There is an early 1932 panting bearing the strange title of ‘The Invisible Man’ that was made not long after Dalí moved into the simple fisherman’s cottage, and which is often thought to depict the interior of the couple’s new, idyllic, but humble abode. This picture portrays a window similar to the one in the present painting, here looking outwards into the same kind of exterior sunlight. In the foreground of The Invisible Man, on a table and a chair, lie three baguettes, one sliced into pieces and pointing towards the window.

These phallic-looking bread-sticks are often assumed to be a reference to the story of William Tell, which, during these years, Dalí frequently adopted as a repeated theme in his work, seeing in its story, and the image of Tell, a vehicle through which he could represent his own struggles with his father. Implicit within Dalí’s interpretation of the Tell story were also, typically, a number of complexes that included a fear of impotence, of castration and of his own sexuality. These were complexes that were to plague Dalí for years, informing and underwriting some of his most bizarre and famous imagery. In the early 1930s Dalí was beginning a self-exploration of these inner anxieties in close conjunction with a reading of Freud’s Interpretation of Dreams. Another obsession from the period was with the art of Arnold Böcklin and in particular the Swiss artist’s masterpiece The Isle of the Dead which often manifested itself in Dalí’s art through a sequence of mysterious phallic-shaped cypress trees often sporting a red pole protruding from an aperture inside them.

Along with the cypresses and the red poles, other phallic imagery such as the bread sticks, the tower and a single disembodied finger, proliferate in Dalí’s work of this period.
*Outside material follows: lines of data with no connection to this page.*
-- ==== Sys2Proof/Machine/Cells.lean ====
section
/-! DEFINITION. Cell channels and spares: the start of an aperture (R132, R143, R196, R200), take-over and hand-back (R148 to R153),
retirement and reinstatement (R152, R154), and the open-wire currents (R178, R253). -/

namespace Sys2Proof.Machine

/-! Channels and spares. -/

/-- 20 us, in ticks. -/
abbrev settle20 : Nat := 320

/-- 06h SPARE_EXHAUSTED (R155): it sets when each spare is in COVER or FAULTY; its condition ends when a spare is FREE again. The margin CELL
follows the channels and spares (R491). -/
def exhaustion (s : State) : State :=
  marginsFollow (if s.exhausted then faultFollow 6 true s
    else if s.spare 1 = 0 || s.spare 2 = 0 then faultFollow 6 false s
    else s)

/-- A converter produces records for the result set: a channel that is neither RETIRED nor without a domain, or a spare that serves a
cell. -/
def State.produces (s : State) (c : Nat) : Bool :=
  if c ≤ 24 then s.channel c == 0 || s.channel c == 3 else s.spare (c - 24) == 2 || s.spare (c - 24) == 3

/-- A converter with a confirmed fault is out of the measurement path (R184). -/
def State.outOfPath (s : State) (c : Nat) : Bool :=
  if c ≤ 24 then s.channel c != 0 && s.channel c != 1 else s.spare (c - 24) == 5

/-- The recovery condition of 05h CONVERTER_FAULT holds or has lapsed (R184, R460). -/
def converterFault (s : State) : State :=
  let c := ofBits 27 (fun c => bit s.cells.confirmed c && !s.outOfPath c)
  let t := { s with cells := { s.cells with confirmed := c } }
  if c = 0 && !t.cells.convFail.any (fun p => p.2 != 0 && p.1 ≤ 26 && t.produces p.1) then faultFollow 5 false t else faultLapse 5 t

/-- Channel n serves an open aperture (R149): one that includes its cell and that no spare serves. -/
def State.channelServes (s : State) (n : Nat) : Bool :=
  s.cells.apertures.any (fun a => bit a.mask (n - 1) && !(a.s1 = n && !a.s1ov) && !(a.s2 = n && !a.s2ov))

/-- The spare that covers cell n (R148). -/
def State.coveredBy (s : State) (n : Nat) : Option Nat := [1, 2].find? (fun k => s.spare k = 3 && s.spareCell k = n)

/-- Channel n opens its input (R149 step 4): it is RETIRED under a covering spare, RELEASED under a slice, whose loop-back starts (R473), and
the take-over counts. -/
def openInput (n : Nat) (s : State) : State :=
  let t := (s.count Obj.substitutionCount 32)
  let u := { t with cells := { t.cells with releasing := setBit t.cells.releasing (n - 1) false } }
  if (u.coveredBy n).isSome then
    let v := (setChannel n 2 u).keep Obj.retiredMask (setBit (u.get Obj.retiredMask) (n - 1) true)
    { v with cells := { v.cells with retiring := setBit v.cells.retiring (n - 1) false } }
  else
    let w := setChannel n 1 u
    { w with test := { w.test with
        slices := w.test.slices.map (fun x => if x.kind = 1 && x.target = n then { x with loopAt := some w.clk } else x) } }

/-- The inputs whose last aperture has ended open (R149). -/
def openInputs (s : State) : State :=
  converterFault ((bitList s.cells.releasing 24).foldl
    (fun t i => if t.channelServes (i + 1) then t else openInput (i + 1) t) s)

/-- SPARE_ARMING_COMPLETE (R149 step 2): the spare enters SLICE or COVER, and the channel opens its input when it serves no aperture. -/
def effSpareArmingComplete (k : Nat) (s : State) : State :=
  if s.spare k = 1 && !(s.sp k).returning then
    let t := s.setField (Obj.spareState + k) 0 3 (if (s.sp k).cover then 3 else 2)
    let n := s.spareCell k
    exhaustion (openInputs { t with cells := { t.cells with releasing := setBit t.cells.releasing (n - 1) true } })
  else s

/-- SPARE_ARMING_COMPLETE (R149). -/
def execSpareArmingComplete (dt spare : Nat) (s : State) : Host.Outcome State Fault Refusal :=
  run (Instr.wf (.spareArmingComplete dt spare)) dt (effSpareArmingComplete spare) s

/-- Channel n serves its cell again (R150 step 2): it is ACTIVE, and no longer retired if it was reinstated. -/
def channelActive (n : Nat) (s : State) : State :=
  let t := setChannel n 0 s
  let u := { t with cells := { t.cells with releasing := setBit t.cells.releasing (n - 1) false } }
  if bit (u.get Obj.retiredMask) (n - 1) then u.keep Obj.retiredMask (setBit (u.get Obj.retiredMask) (n - 1) false) else u

/-- HAND_BACK_CHANNEL_ACTIVE (R150 step 2, 3; R152): the channel is ACTIVE, and the spare converts the overlap aperture; a spare that
has gone on to another cell returns its old one without. -/
def effHandBackChannelActive (k : Nat) (s : State) : State :=
  let e := s.sp k
  if e.back != 0 then marginsFollow ((channelActive e.back s).setSp k { e with back := 0 })
  else if !e.returning then s
  else
    let n := s.spareCell k
    if s.channel n = 2 && (s.spare k != 3) then exhaustion (freeSpare k s)
    else exhaustion (((channelActive n s).setField (Obj.spareState + k) 0 3 4).setSp k { e with returning := false })

/-- HAND_BACK_CHANNEL_ACTIVE (R150). -/
def execHandBackChannelActive (dt spare : Nat) (s : State) : Host.Outcome State Fault Refusal :=
  run (Instr.wf (.handBackChannelActive dt spare)) dt (effHandBackChannelActive spare) s

/-- HAND_BACK_TIMEOUT (R150): no CONVERT of the cell within 10 ms; the spare is FREE without an overlap aperture. -/
def effHandBackTimeout (k : Nat) (s : State) : State :=
  if s.spare k = 4 && (s.sp k).overlapDue then exhaustion (freeSpare k s) else s

/-- HAND_BACK_TIMEOUT (R150). -/
def execHandBackTimeout (dt spare : Nat) (s : State) : Host.Outcome State Fault Refusal :=
  run (Instr.wf (.handBackTimeout dt spare)) dt (effHandBackTimeout spare) s

/-! Retirement by the host (R152, R154). -/

/-- The reason to refuse a ChannelControl write for a cell from 1 to 24 (R154), 0 for none. -/
def channelRefusal (reinstate : Bool) (n : Nat) (s : State) : Nat :=
  if s.cellCount < n then 1
  else if reinstate then
    if s.channel n != 2 then 2
    else if bit s.cells.lbFail (n - 1) || bits (s.get (Obj.shadowResult + n)) 4 8 = 0xFF then 3
    else 0
  else if s.channel n = 2 || s.channel n = 3 || bit s.cells.retiring (n - 1) then 2
  else if (s.coverFor n).isNone && (s.coincides n).isNone then 4
  else 0

/-- A write to ChannelControl (R154, R157). -/
def writeChannelControl (v : Nat) (s : State) : WriteRes :=
  let n := v / 256
  let c := v % 256
  if !([1, 2].contains c) || n = 0 || 24 < n then .refuse 9 0 s
  else
    let r := channelRefusal (c == 2) n s
    if r != 0 then rejected r s
    else if c = 1 then .done (exhaustion (retireChannel n s))
    else .done { s with cells := { s.cells with reinstate := setBit s.cells.reinstate (n - 1) true } }

/-- The reinstatements that a plan-cycle boundary brings into effect (R154): each covering spare starts its hand-back. -/
def reinstateAll (s : State) : State :=
  let t := (bitList s.cells.reinstate 24).foldl (fun u i =>
    match u.coveredBy (i + 1) with
    | some k => handBack k u
    | none => u) s
  { t with cells := { t.cells with reinstate := 0 } }

/-! The start of an aperture. -/

/-- How spare k takes part in an aperture of cell n that starts at clock tick `c` (R149, R150, R152): it serves it, or it converts it
as its overlap aperture (true). One that has left a sliced cell for the channel that had claimed it serves what starts on the sliced cell
before that cell's channel has settled (log entry 141). -/
def State.spareTakes (s : State) (k n c : Nat) : Option Bool :=
  let e := s.sp k
  let due := e.since + settle20 ≤ c
  let ovl : Option Bool := if e.overlapDue then some true else none
  if s.spareCell k = n then
    match s.spare k with
    | 1 => if !due then none else if e.returning then ovl else some false
    | 2 | 3 => if e.returning && due then ovl else some false
    | 4 => ovl
    | _ => none
  else if e.back = n && (s.spare k = 1 || s.spare k = 5) && !due then some false
  else none

/-- The cell of the mask that spare k serves in an aperture, with 0 for none. -/
def State.spareServes (s : State) (k mask c : Nat) : Nat × Bool :=
  match (bitList mask 24).find? (fun i => (s.spareTakes k (i + 1) c).isSome) with
  | some i => (i + 1, (s.spareTakes k (i + 1) c).getD false)
  | none => (0, false)

/-- The ring time and the clock tick at which an aperture starts that a command at the present tick opens (R132). -/
def State.apertureA (s : State) : Nat × Nat := (wrap48 (apertureStart s.ringTime), s.clk + (apertureStart s.ringTime - s.ringTime))

/-- The counter is latched at an aperture start (R200), which lies at most a few ticks ahead; two latches of one A take the same value.
From the command on the shunt voltage is `volts`, which the counter sees 1.75 us later (R199). -/
def latchCounter (volts : Int) (s : State) : Nat × State :=
  let c := s.apertureA.2
  let v := match s.cur.latched.filter (fun p => p.1 = c) with
    | some p => p.2
    | none => (s.counterAfter (c - s.clk)).1
  (v, { s with cur := { s.cur with latched := some (c, v), next := s.cur.next ++ [(s.clk + 28, volts)] } })

/-- The retired channels under a loop-back of their own (R471). -/
def State.shadowTests (s : State) : Nat :=
  ofBits 24 (fun i => s.test.slices.any (fun x => x.kind = 1 && x.target = i + 1 && x.spare = 0))

/-- What the current converter is connected to in an aperture that opens now (R483): 1 for +160 mV, 2 for -160 mV, in step 03h of the foreground
set, for one aperture of the ROM minimal plan each; 0 for the shunt. -/
def State.loopInput (s : State) : Nat :=
  let open_ (c : Nat) : Bool := s.cells.apertures.any (fun a => a.calib = c)
  if s.modeCode != Mode.selftest || s.plan.running != RunningPlan.rom || (s.test.set.head?.map (·.1)) != some 11 then 0
  else if s.test.loopPos.isNone && !open_ 1 then 1
  else if open_ 2 then 0
  else 2

/-- The current converter goes over to the loop-back: the counter adds 0 for 2 ms, and the gap counts (R483). -/
def muteCounter (s : State) : State := ({ s with cur := { s.cur with mutedAt := some s.clk } }).count Obj.counterGapCount 16

/-- CONVERT (R143, R196, R200): an aperture opens for the cells of its mask and the current converter, and the counter is latched. -/
def effConvert (cells osr : Nat) (through : Bool) (volts : Int) (s0 : State) : State :=
  let (latch, s) := latchCounter volts s0
  let t := if s.loopInput = 1 then muteCounter s else s
  if !t.planRuns then t
  else
    let (a, c) := t.apertureA
    let (n1, o1) := t.spareServes 1 cells c
    let (n2, o2) := t.spareServes 2 cells c
    let x : Aperture :=
      { a := a, clkA := c, osr := osr, mask := cells, through := through, planId := t.runningId, cycle := t.cycle,
        diag := t.plan.cellCurrents, age := 0, calib := s.loopInput, spoilt := t.faultOn 0x17 || !bit (t.get Obj.supplyStatus) (railBit .vana),
        latch := latch, loupe := bit (t.get Obj.loupeSessionStatus) 16,
        holdover := !t.isHead && unsynced t.timeState, s1 := n1, s2 := n2, s1ov := o1, s2ov := o2, conduct := 0,
        noShadow := t.shadowTests, ref := if t.plan.cellCurrents then t.cells.openRef else [] }
    let u := { t with cells := { t.cells with apertures := t.cells.apertures ++ [x] } }
    let v := if o1 then u.setSp 1 { u.sp 1 with overlapDue := false } else u
    if o2 then v.setSp 2 { v.sp 2 with overlapDue := false } else v

/-- CONVERT (R143). -/
def execConvert (dt cells osr : Nat) (through : Bool) (volts : Int) (s : State) : Host.Outcome State Fault Refusal :=
  run (Instr.wf (.convert dt cells osr through volts)) dt (effConvert cells osr through volts) s

/-- SNAP_CURRENT (R200): CoulombSnapshot takes the counter and the ring time of the latch, which is the A that a CONVERT would have. -/
def effSnapCurrent (volts : Int) (s : State) : State :=
  let (latch, t) := latchCounter volts s
  if !t.planRuns then t
  else
    ((t.set (Obj.coulombSnapshot + 1) latch).set (Obj.coulombSnapshot + 2) t.apertureA.1).wrap (Obj.coulombSnapshot + 3) 32

/-- SNAP_CURRENT (R200). -/
def execSnapCurrent (dt : Nat) (volts : Int) (s : State) : Host.Outcome State Fault Refusal :=
  run (Instr.wf (.snapCurrent dt volts)) dt (effSnapCurrent volts) s

/-! Open-wire currents (R178, R179, R222, R253). -/

/-- The sense-pin currents switch on: every aperture that has not ended is diagnostic, and the references of R179 are kept. -/
def cellCurrentsOn (s : State) : State :=
  let ref := if s.plan.cellCurrents then s.cells.openRef else s.cells.cycleVals
  { s with
    plan := { s.plan with cellCurrents := true }
    cells := { s.cells with
      openRef := ref
      apertures := s.cells.apertures.map (fun a =>
        if s.clk + 2 < a.clkStop then { a with diag := true, ref := if a.cycle = s.cycle then ref else [] } else a) } }

/-- The sense-pin currents switch off: an aperture that starts afterwards is regular (R237). -/
def cellCurrentsOff (s : State) : State :=
  if !s.plan.cellCurrents then s
  else
    { s with
      plan := { s.plan with cellCurrents := false }
      cells := { s.cells with
        wireOff := some (s.clk + 2)
        apertures := s.cells.apertures.map (fun a => if s.clk + 2 ≤ a.clkA then { a with diag := false, ref := [] } else a) } }

/-- The AX pull currents switch (R222, R253): inputs with PULLDIR 00b are not switched; the results of the plan cycle are the references
of those that come on, and a conversion in progress sees them; one that starts at the tick at which they go off does not, whichever of the two
comes first (R237). -/
def axCurrents (on : Bool) (sel : Nat) (s : State) : State :=
  let m := ofBits 16 (fun i => bit sel i && (bits (s.get (Obj.auxInputConfig + (i + 1))) 0 2 == 1 ||
    bits (s.get (Obj.auxInputConfig + (i + 1))) 0 2 == 2))
  let new := if on then m - (m &&& s.plan.axPulls) else 0
  { s with
    plan := { s.plan with axPulls := if on then s.plan.axPulls ||| m else s.plan.axPulls - (s.plan.axPulls &&& m) }
    aux := { s.aux with
      pullRef := s.aux.cycleRes.filter (fun p => bit new p.1) ++ s.aux.pullRef.filter (fun p => !bit new p.1)
      busy := s.aux.busy.map (fun b => { b with
        diag := (b.diag && !(!on && b.e = s.ringTime && b.channel < 16 && bit m b.channel)) || (b.channel < 16 && bit new b.channel) }) } }

/-- The sources that the plan has on, numbered as in SourceStatus (R479). -/
def State.sourcesOn (s : State) : Nat := (if s.plan.cellCurrents then 2 ^ 25 - 1 else 0) + s.plan.axPulls * 2 ^ 32

/-- A SOURCES slice returns the sources that the plan switches on (R479). -/
def sourcesSeen (s : State) : State :=
  { s with test := { s.test with slices := s.test.slices.map (fun (x : Slice) =>
      if x.kind = 9 then { x with planOn := x.planOn ||| s.sourcesOn } else x) } }

/-- OPENWIRE (R253). -/
def effOpenwire (param : Nat) (s : State) : State :=
  if !s.planRuns then s
  else
    let on := bit param 0
    sourcesSeen (axCurrents on (bits param 16 16) (if bit param 1 then (if on then cellCurrentsOn s else cellCurrentsOff s) else s))

/-- OPENWIRE (R253). -/
def execOpenwire (dt param : Nat) (s : State) : Host.Outcome State Fault Refusal :=
  run (Instr.wf (.openwire dt param)) dt (effOpenwire param) s

end Sys2Proof.Machine
end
Dalí even admitted to his becoming fixated upon the ‘disturbing and unusual’ image of his thumb protruding from the hole in his palette while he painted. (Salvador Dalí, ‘L’alliberaments dels dits’ in L’Amic de les Arts, 1929, quoted in H. Finkelstein The Collected Writings of Salvador Dalí, Cambridge, 1998, p. 101). The image of a red pole protruding from a dark and empty window in this painting therefore probably owes something to all these fixations. The pole and the window appear as opposites, surprisingly unified. Perhaps, in this respect, they also represent something of Dalí’s theory of the soft and the hard, here somehow conjoined in a way that symbolizes the similar sense of surprise and of interdependence that he had so recently found with Gala.